Your DR plan implementation should be complete now.

In the next part of the article, we will take a look at Part 2 – Switchback to the Production Site – http://msexchangeguru.com/2012/10/30/exchange-2010-dag-dr2

Prabhat Nigam (Wizkid)
Team@MSExchangeGuru

Please note that if you need assistance in performing disaster recovery, we can help you with the same. Send an email to prabhat@msexchangeguru.com and mark ratish@msexchangeguru.com and one of us will get back to you.

21 Responses to “Exchange 2010 Cross Site DAG Disaster Recovery: Data Center/AD Site failure Part 1”

  1. Exchange 2010 Cross Site DAG Disaster Recovery: Data Center/AD site failure Part 2 « MSExchangeGuru.com Says:

    […] Exchange 2010 Cross Site DAG Disaster Recovery: Data Center/AD Site failure Part 1: http://msexchangeguru.com/2012/10/25/exchange-2010-dag-dr/ […]

  2. Sofia Says:

    Great post. Thank you Team

  3. KRISHNA Says:

    Sir,I have a Doubt about a domain controller that seized can’t get back online in primary Site. If there is already existing a additional DC in Primary Site and seized DC that we can’t get back online then can I replace it with clean installing by Same name or have to assign different name to that DC and clean Metadata of seized DC. which will work better in DAG Failback Situation?
    Please guide me for the same scenario.

  4. Wizkid Says:

    Hi Krishna,

    Yes, we should not bring the seized DC in the environment.
    You can segregate seized DC from network then turn it on, do the dcpromo /forceremoval, clean the metadata, delete AD object from AD and rejoin this DC to the domain and install AD again on this DC. This can be done within 1 hr. If you can afford more time can then you can format this server as well.

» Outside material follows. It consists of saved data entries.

/-! ### respond -/

@[simp] theorem State.respond_params (c : RspCode) (r : Bool) (d : BitVec 29) : (s.respond c r d).params = s.params := rfl
@[simp] theorem State.respond_phase (c : RspCode) (r : Bool) (d : BitVec 29) : (s.respond c r d).phase = s.phase := rfl
@[simp] theorem State.respond_sub (c : RspCode) (r : Bool) (d : BitVec 29) : (s.respond c r d).sub = s.sub := rfl
@[simp] theorem State.respond_bptr (c : RspCode) (r : Bool) (d : BitVec 29) : (s.respond c r d).bptr = s.bptr := rfl
@[simp] theorem State.respond_rem (c : RspCode) (r : Bool) (d : BitVec 29) : (s.respond c r d).rem = s.rem := rfl
@[simp] theorem State.respond_curLen (c : RspCode) (r : Bool) (d : BitVec 29) : (s.respond c r d).curLen = s.curLen := rfl
@[simp] theorem State.respond_curB (c : RspCode) (r : Bool) (d : BitVec 29) : (s.respond c r d).curB = s.curB := rfl
@[simp] theorem State.respond_head (c : RspCode) (r : Bool) (d : BitVec 29) : (s.respond c r d).head = s.head := rfl
@[simp] theorem State.respond_tail (c : RspCode) (r : Bool) (d : BitVec 29) : (s.respond c r d).tail = s.tail := rfl
@[simp] theorem State.respond_q (c : RspCode) (r : Bool) (d : BitVec 29) : (s.respond c r d).q = s.q := rfl
@[simp] theorem State.respond_ackMiss (c : RspCode) (r : Bool) (d : BitVec 29) : (s.respond c r d).ackMiss = s.ackMiss := rfl
@[simp] theorem State.respond_timerOn (c : RspCode) (r : Bool) (d : BitVec 29) : (s.respond c r d).timerOn = s.timerOn := rfl
@[simp] theorem State.respond_clkOut (c : RspCode) (r : Bool) (d : BitVec 29) : (s.respond c r d).clkOut = s.clkOut := rfl
@[simp] theorem State.respond_dioOut (c : RspCode) (r : Bool) (d : BitVec 29) : (s.respond c r d).dioOut = s.dioOut := rfl
@[simp] theorem State.respond_trace (c : RspCode) (r : Bool) (d : BitVec 29) : (s.respond c r d).trace = s.trace := rfl
@[simp] theorem State.respond_dioIn (c : RspCode) (r : Bool) (d : BitVec 29) : (s.respond c r d).dioIn = s.dioIn := rfl
@[simp] theorem State.respond_responses (c : RspCode) (r : Bool) (d : BitVec 29) : (s.respond c r d).responses = s.responses ++ [responseWord c r d] := rfl
@[simp] theorem State.respond_issuers (c : RspCode) (r : Bool) (d : BitVec 29) : (s.respond c r d).issuers = s.issuers := rfl
@[simp] theorem State.respond_arrivals (c : RspCode) (r : Bool) (d : BitVec 29) : (s.respond c r d).arrivals = s.arrivals := rfl
@[simp] theorem State.respond_resets (c : RspCode) (r : Bool) (d : BitVec 29) : (s.respond c r d).resets = s.resets := rfl
@[simp] theorem State.respond_taken (c : RspCode) (r : Bool) (d : BitVec 29) : (s.respond c r d).taken = s.taken := rfl

/-! ### raise -/

@[simp] theorem State.raise_params (c : RspCode) : (s.raise c).params = s.params := rfl
@[simp] theorem State.raise_phase (c : RspCode) : (s.raise c).phase = s.phase := rfl
@[simp] theorem State.raise_sub (c : RspCode) : (s.raise c).sub = s.sub := rfl
@[simp] theorem State.raise_bptr (c : RspCode) : (s.raise c).bptr = s.bptr := rfl
@[simp] theorem State.raise_rem (c : RspCode) : (s.raise c).rem = s.rem := rfl
@[simp] theorem State.raise_curLen (c : RspCode) : (s.raise c).curLen = s.curLen := rfl
@[simp] theorem State.raise_curB (c : RspCode) : (s.raise c).curB = s.curB := rfl
@[simp] theorem State.raise_head (c : RspCode) : (s.raise c).head = s.head := rfl
@[simp] theorem State.raise_tail (c : RspCode) : (s.raise c).tail = s.tail := rfl
@[simp] theorem State.raise_q (c : RspCode) : (s.raise c).q = s.q := rfl
@[simp] theorem State.raise_ackMiss (c : RspCode) : (s.raise c).ackMiss = s.ackMiss := rfl
@[simp] theorem State.raise_timerOn (c : RspCode) : (s.raise c).timerOn = s.timerOn := rfl
@[simp] theorem State.raise_clkOut (c : RspCode) : (s.raise c).clkOut = s.clkOut := rfl
@[simp] theorem State.raise_dioOut (c : RspCode) : (s.raise c).dioOut = s.dioOut := rfl
@[simp] theorem State.raise_trace (c : RspCode) : (s.raise c).trace = s.trace := rfl
@[simp] theorem State.raise_dioIn (c : RspCode) : (s.raise c).dioIn = s.dioIn := rfl
@[simp] theorem State.raise_responses (c : RspCode) : (s.raise c).responses = s.responses ++ [responseWord c false 0] := rfl
@[simp] theorem State.raise_issuers (c : RspCode) : (s.raise c).issuers = s.issuers := rfl
@[simp] theorem State.raise_arrivals (c : RspCode) : (s.raise c).arrivals = s.arrivals := rfl
@[simp] theorem State.raise_resets (c : RspCode) : (s.raise c).resets = s.resets := rfl
@[simp] theorem State.raise_taken (c : RspCode) : (s.raise c).taken = s.taken := rfl

/-! ### setHead -/

@[simp] theorem State.setHead_params (i : Nat) : (s.setHead i).params = s.params := rfl
@[simp] theorem State.setHead_phase (i : Nat) : (s.setHead i).phase = s.phase := rfl
@[simp] theorem State.setHead_sub (i : Nat) : (s.setHead i).sub = s.sub := rfl
@[simp] theorem State.setHead_bptr (i : Nat) : (s.setHead i).bptr = s.bptr := rfl
@[simp] theorem State.setHead_rem (i : Nat) : (s.setHead i).rem = s.rem := rfl
@[simp] theorem State.setHead_curLen (i : Nat) : (s.setHead i).curLen = s.curLen := rfl
@[simp] theorem State.setHead_curB (i : Nat) : (s.setHead i).curB = s.curB := rfl
@[simp] theorem State.setHead_head (i : Nat) : (s.setHead i).head = toIndex s.params.n i := rfl
@[simp] theorem State.setHead_tail (i : Nat) : (s.setHead i).tail = s.tail := rfl
@[simp] theorem State.setHead_q (i : Nat) : (s.setHead i).q = s.q := rfl
@[simp] theorem State.setHead_ackMiss (i : Nat) : (s.setHead i).ackMiss = s.ackMiss := rfl
@[simp] theorem State.setHead_timerOn (i : Nat) : (s.setHead i).timerOn = s.timerOn := rfl
@[simp] theorem State.setHead_clkOut (i : Nat) : (s.setHead i).clkOut = s.clkOut := rfl
@[simp] theorem State.setHead_dioOut (i : Nat) : (s.setHead i).dioOut = s.dioOut := rfl
@[simp] theorem State.setHead_trace (i : Nat) : (s.setHead i).trace = s.trace := rfl
@[simp] theorem State.setHead_dioIn (i : Nat) : (s.setHead i).dioIn = s.dioIn := rfl
@[simp] theorem State.setHead_responses (i : Nat) : (s.setHead i).responses = s.responses := rfl
@[simp] theorem State.setHead_issuers (i : Nat) : (s.setHead i).issuers = s.issuers := rfl
@[simp] theorem State.setHead_arrivals (i : Nat) : (s.setHead i).arrivals = s.arrivals := rfl
@[simp] theorem State.setHead_resets (i : Nat) : (s.setHead i).resets = s.resets := rfl
@[simp] theorem State.setHead_taken (i : Nat) : (s.setHead i).taken = s.taken := rfl

/-! ### setTail -/

@[simp] theorem State.setTail_params (i : Nat) : (s.setTail i).params = s.params := rfl
@[simp] theorem State.setTail_phase (i : Nat) : (s.setTail i).phase = s.phase := rfl
@[simp] theorem State.setTail_sub (i : Nat) : (s.setTail i).sub = s.sub := rfl
@[simp] theorem State.setTail_bptr (i : Nat) : (s.setTail i).bptr = s.bptr := rfl
@[simp] theorem State.setTail_rem (i : Nat) : (s.setTail i).rem = s.rem := rfl
@[simp] theorem State.setTail_curLen (i : Nat) : (s.setTail i).curLen = s.curLen := rfl
@[simp] theorem State.setTail_curB (i : Nat) : (s.setTail i).curB = s.curB := rfl
@[simp] theorem State.setTail_head (i : Nat) : (s.setTail i).head = s.head := rfl
@[simp] theorem State.setTail_tail (i : Nat) : (s.setTail i).tail = toIndex s.params.n i := rfl
@[simp] theorem State.setTail_q (i : Nat) : (s.setTail i).q = s.q := rfl
@[simp] theorem State.setTail_ackMiss (i : Nat) : (s.setTail i).ackMiss = s.ackMiss := rfl
@[simp] theorem State.setTail_timerOn (i : Nat) : (s.setTail i).timerOn = s.timerOn := rfl
@[simp] theorem State.setTail_clkOut (i : Nat) : (s.setTail i).clkOut = s.clkOut := rfl
@[simp] theorem State.setTail_dioOut (i : Nat) : (s.setTail i).dioOut = s.dioOut := rfl
@[simp] theorem State.setTail_trace (i : Nat) : (s.setTail i).trace = s.trace := rfl
@[simp] theorem State.setTail_dioIn (i : Nat) : (s.setTail i).dioIn = s.dioIn := rfl
@[simp] theorem State.setTail_responses (i : Nat) : (s.setTail i).responses = s.responses := rfl
@[simp] theorem State.setTail_issuers (i : Nat) : (s.setTail i).issuers = s.issuers := rfl
@[simp] theorem State.setTail_arrivals (i : Nat) : (s.setTail i).arrivals = s.arrivals := rfl
@[simp] theorem State.setTail_resets (i : Nat) : (s.setTail i).resets = s.resets := rfl
@[simp] theorem State.setTail_taken (i : Nat) : (s.setTail i).taken = s.taken := rfl

/-! ### loadFrame -/

@[simp] theorem State.loadFrame_params (f : Frame) : (s.loadFrame f).params = s.params := rfl
@[simp] theorem State.loadFrame_phase (f : Frame) : (s.loadFrame f).phase = s.phase := rfl
@[simp] theorem State.loadFrame_sub (f : Frame) : (s.loadFrame f).sub = s.sub := rfl
@[simp] theorem State.loadFrame_bptr (f : Frame) : (s.loadFrame f).bptr = 0 := rfl
@[simp] theorem State.loadFrame_rem (f : Frame) : (s.loadFrame f).rem = f.len - 1 := rfl
@[simp] theorem State.loadFrame_curLen (f : Frame) : (s.loadFrame f).curLen = f.len := rfl
@[simp] theorem State.loadFrame_curB (f : Frame) : (s.loadFrame f).curB = f.b := rfl
@[simp] theorem State.loadFrame_head (f : Frame) : (s.loadFrame f).head = s.head := rfl
@[simp] theorem State.loadFrame_tail (f : Frame) : (s.loadFrame f).tail = s.tail := rfl
@[simp] theorem State.loadFrame_q (f : Frame) : (s.loadFrame f).q = s.q := rfl
@[simp] theorem State.loadFrame_ackMiss (f : Frame) : (s.loadFrame f).ackMiss = s.ackMiss := rfl
@[simp] theorem State.loadFrame_timerOn (f : Frame) : (s.loadFrame f).timerOn = s.timerOn := rfl
@[simp] theorem State.loadFrame_clkOut (f : Frame) : (s.loadFrame f).clkOut = s.clkOut := rfl
@[simp] theorem State.loadFrame_dioOut (f : Frame) : (s.loadFrame f).dioOut = s.dioOut := rfl
@[simp] theorem State.loadFrame_trace (f : Frame) : (s.loadFrame f).trace = s.trace := rfl
@[simp] theorem State.loadFrame_dioIn (f : Frame) : (s.loadFrame f).dioIn = s.dioIn := rfl
@[simp] theorem State.loadFrame_responses (f : Frame) : (s.loadFrame f).responses = s.responses := rfl
@[simp] theorem State.loadFrame_issuers (f : Frame) : (s.loadFrame f).issuers = s.issuers := rfl
@[simp] theorem State.loadFrame_arrivals (f : Frame) : (s.loadFrame f).arrivals = s.arrivals := rfl
@[simp] theorem State.loadFrame_resets (f : Frame) : (s.loadFrame f).resets = s.resets := rfl
@[simp] theorem State.loadFrame_taken (f : Frame) : (s.loadFrame f).taken = s.taken := rfl
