-- ==== Sys2Proof/Laws/PerInstr.lean ====
section
/-! SUPPORT. Per instruction: its word fits its row of spec/opcode_table.json, the row's `match` under the row's
`mask`. -/

namespace Sys2Proof.Laws.TableRow

open Sys2Proof

/-- The instruction's encoding fits its row of the opcode table. -/
def Statement (i : Instr) : Prop := (encode i).fits i.tableRow = true

/-- A command fits its row when it does so bit by bit. -/
theorem fits_of_bits {w : CommandWord} {m mask : Nat}
    (h : ∀ i < 64, (w.getLsbD i && (BitVec.ofNat 64 mask).getLsbD i) = (BitVec.ofNat 64 m).getLsbD i) :
    (Encoding.command w).fits (m, mask) = true := by
  simp only [Encoding.fits, beq_iff_eq]
  exact BitVec.eq_of_getLsbD_eq fun i hi => by simpa using h i hi

theorem enq (len : BitVec 3) (b : Vector Byte 7) : Statement (.enq len b) :=
  fits_of_bits fun i hi => by rw [commandWord_getLsbD]; interval_cases i <;> simp

theorem wrdisp (c : BitVec 3) (a : Byte) (segs : Vector Byte 6) : Statement (.wrdisp c a segs) :=
  fits_of_bits fun i hi => by rw [commandWord_getLsbD]; interval_cases i <;> simp

theorem wrseg (a : Byte) (seg : Byte) : Statement (.wrseg a seg) :=
  fits_of_bits fun i hi => by rw [commandWord_getLsbD]; interval_cases i <;> simp

theorem bright (lvl : BitVec 3) : Statement (.bright lvl) :=
  fits_of_bits fun i hi => by rw [commandWord_getLsbD]; interval_cases i <;> simp

theorem don : Statement (.don) := by unfold Statement; decide

theorem doff : Statement (.doff) := by unfold Statement; decide

theorem ackrc : Statement (.ackrc) := by unfold Statement; decide

theorem stat : Statement (.stat) := by unfold Statement; decide

theorem wrbyte (b : Byte) : Statement (.wrbyte b) :=
  fits_of_bits fun i hi => by rw [commandWord_getLsbD]; interval_cases i <;> simp

theorem uIdle : Statement (.uIdle) := by unfold Statement; decide

theorem uStart0 : Statement (.uStart0) := by unfold Statement; decide

theorem uStart1 : Statement (.uStart1) := by unfold Statement; decide

theorem uStart2 : Statement (.uStart2) := by unfold Statement; decide

theorem uWbit (k : BitVec 3) : Statement (.uWbit k) := by unfold Statement; revert k; decide

theorem uWprep : Statement (.uWprep) := by unfold Statement; decide

theorem uWclkh : Statement (.uWclkh) := by unfold Statement; decide

theorem uAcks : Statement (.uAcks) := by unfold Statement; decide

theorem uAcke : Statement (.uAcke) := by unfold Statement; decide

theorem uStop0 : Statement (.uStop0) := by unfold Statement; decide

theorem uStop1 : Statement (.uStop1) := by unfold Statement; decide

theorem uStop2 : Statement (.uStop2) := by unfold Statement; decide

theorem uStop3 : Statement (.uStop3) := by unfold Statement; decide

theorem uDone : Statement (.uDone) := by unfold Statement; decide

end Sys2Proof.Laws.TableRow
end

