/-- A legal word that asks for more frames than there are free slots (R84 step 4). -/
theorem commandTransaction_full (hbit : reservedBitSet w = false) (hlen : illegalLength w = false)
    (hfull : free s < framesAsked w) : commandTransaction w s = .next (answered s 1) := by
  have hop : reservedOp w = false := Bool.eq_false_iff.mpr fun hres =>
    absurd hfull (framesAsked_of_reservedOp hres ▸ Nat.not_lt_zero _)
  have hchecked := commandTransaction_checkedAnswer w s
  generalize commandTransaction w s = a at hchecked
  cases hchecked with
  | illegal hill => simp [hop, hbit] at hill
  | length _ hill => exact nomatch hlen.symm.trans hill
  | frames _ _ hsize => exact submit_full (hsize ▸ hfull)
  | read _ _ hnone => exact absurd hfull (hnone ▸ Nat.not_lt_zero _)

end Sys2Proof.Machine

section
open Sys2Proof Sys2Proof.Machine

/-- Settles O7: each answer but `OK` comes alone; with one slot free the check of the free slots is the one that a legal
two-frame word fails. -/
theorem failedCommandChangesNothing : Obligations.FailedCommandChangesNothing :=
  ⟨fun _ _ _ _ => commandTransaction_failed, fun _ _ _ hfree hasks hbit hlen =>
    commandTransaction_full hbit hlen (by rw [hfree, hasks]; exact Nat.one_lt_two)⟩

end

namespace Sys2Proof.Machine

variable {w : CommandWord} {s t : State}

/-! ### The frames of ENQ and WRDISP -/

/-- Cutting off lanes that are 0 loses nothing: what is not listed is read as 0 (R62). -/
theorem getD_take_of_lanesZeroFrom {m n : Nat} {v : Vector Byte m} (h : LanesZeroFrom n v) (k : Nat) :
    (v.toList.take n).getD k 0 = v.toList.getD k 0 := by
  by_cases hk : k < n
  · simp [List.getD, hk]
  · by_cases hm : k < m
    · have hzero : v[k] = 0 := h ⟨k, hm⟩ (Nat.not_lt.mp hk)
      simp [List.getD, hk, hm, hzero]
    · simp [List.getD, hk, hm]

/-- With every lane in use there is none to check (R83). -/
theorem lanesZeroFrom_of_le {m n : Nat} (h : m ≤ n) (v : Vector Byte m) : LanesZeroFrom n v :=
  fun k hk => absurd k.isLt (Nat.not_lt.mpr (h.trans hk))

/-- The frame of a legal ENQ: its lanes above `LEN` are 0 already (R171). -/
theorem rawFrame_eq {len : BitVec 3} {b : Vector Byte 7} (h : LanesZeroFrom len.toNat b) :
    rawFrame len b = ⟨len, b⟩ := by
  have hlen : (b.toList.take len.toNat).length = len.toNat := by simp [Nat.le_of_lt_succ len.isLt]
  simp only [rawFrame, Frame.of, hlen, getD_take_of_lanesZeroFrom h, Frame.mk.injEq]
  exact ⟨by rw [BitVec.ofNat_toNat, BitVec.setWidth_eq], Vector.ext fun k _ => by simp [List.getD]⟩

/-- The second frame of a legal WRDISP (R172). -/
theorem displayFrame_eq {c : BitVec 3} {segs : Vector Byte 6} (hc : c ≠ 7) (h : LanesZeroFrom c.toNat segs) (a : Byte) :
    displayFrame c a segs = ⟨c + 1, #v[0xC0 ||| a, segs[0], segs[1], segs[2], segs[3], segs[4], segs[5]]⟩ := by
  have hle : c.toNat ≤ 6 := by
    have hne : c.toNat ≠ 7 := fun h7 => hc (BitVec.eq_of_toNat_eq h7)
    omega
  have hlen : (segs.toList.take c.toNat).length = c.toNat := by simp [hle]
  simp only [displayFrame, Frame.of, List.length_cons, hlen, Frame.mk.injEq]
  refine ⟨by bv_omega, Vector.ext fun k hk => ?_⟩
  rw [Vector.getElem_ofFn]
  cases k with
  | zero => rfl
  | succ k =>
    refine (getD_take_of_lanesZeroFrom h k).trans ?_
    have hk6 : k < 6 := Nat.lt_of_succ_lt_succ hk
    interval_cases k <;> simp [List.getD]

/-! ### What each command does -/

/-- `SUBMIT` of two frames, which is all or nothing (R114, R170). -/
theorem submit_two (h : QueueOk s) (f1 f2 : Frame) :
    (2 ≤ free s → submit (.two f1 f2) s = .next (acceptedTwo s f1 f2)) ∧
    (free s < 2 → submit (.two f1 f2) s = .next (answered s 1)) :=
  ⟨fun hroom => submit_two_free h hroom f1 f2, fun hfull => submit_full hfull⟩

/-- ENQ: the lanes, the length, then `SUBMIT` (R171). -/
theorem exec_enq (len : BitVec 3) (b : Vector Byte 7) (s : State) : exec (.enq len b) s =
    if LanesZeroFrom len.toNat b then
      if len = 0 then .next (answered s 2) else submit (.one ⟨len, b⟩) s
    else .next (answered s 3) := by
  have hexec : exec (.enq len b) s = execEnq len b s := rfl
  by_cases h : LanesZeroFrom len.toNat b
  · rw [hexec, execEnq, (lanesZeroFrom_iff _ _).mpr h, rawFrame_eq h, if_pos h]
    rfl
  · rw [hexec, execEnq, Bool.eq_false_iff.mpr (mt (lanesZeroFrom_iff _ _).mp h), if_neg h]
    rfl

/-- WRDISP: the lanes, the length, then `SUBMIT` (R172). -/
theorem exec_wrdisp (c : BitVec 3) (a : Byte) (segs : Vector Byte 6) (s : State) : exec (.wrdisp c a segs) s =
    if LanesZeroFrom c.toNat segs then
      if c = 7 then .next (answered s 2)
      else submit (.two ⟨1, #v[0x40, 0, 0, 0, 0, 0, 0]⟩
        ⟨c + 1, #v[0xC0 ||| a, segs[0], segs[1], segs[2], segs[3], segs[4], segs[5]]⟩) s
    else .next (answered s 3) := by
  have hexec : exec (.wrdisp c a segs) s = execWrdisp c a segs s := rfl
  by_cases h : LanesZeroFrom c.toNat segs
  · rw [hexec, execWrdisp, (lanesZeroFrom_iff _ _).mpr h, if_pos h]
    by_cases hc : c = 7
    · rw [if_pos hc, if_pos hc]; rfl
    · rw [if_neg hc, if_neg hc, displayFrame_eq hc h]; rfl
  · rw [hexec, execWrdisp, Bool.eq_false_iff.mpr (mt (lanesZeroFrom_iff _ _).mp h), if_neg h]
    rfl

    Yes you can use same name if you have cleaned metadata.

    Prabhat

  5. KRISHNA Says:

    Thanks.

  6. Prashant Sahane Says:

    Hi Folks,

    Can anybody let us know what settings should be identicle between production & DR site for Exchange 2010?

    Regards,
    Prashant Sahane

  7. Prabhat Nigam Says:

    All exchange configuration should be identical except PF database. In DAG you would need to add DR Sites Cluster IP as well.
    And IPs will be different by default for servers, load balancer and Public IP.

  8. Dustin Says:

    Excellent post. I used to be checking constantly this blog and
    I’m impressed! Very helpful info specifically the final phase
    🙂 I care for such info a lot. I used to be looking for this certain information for a very long time.
    Thank you and best of luck.

  9. Kevin Says:

    Great Post !

    What if we have all servers on both Pirmary (4 nodes ) and DR (3 nodes) sites up and running and we want to shut down for maintenance all servers on the primary site without having the DAG going down ?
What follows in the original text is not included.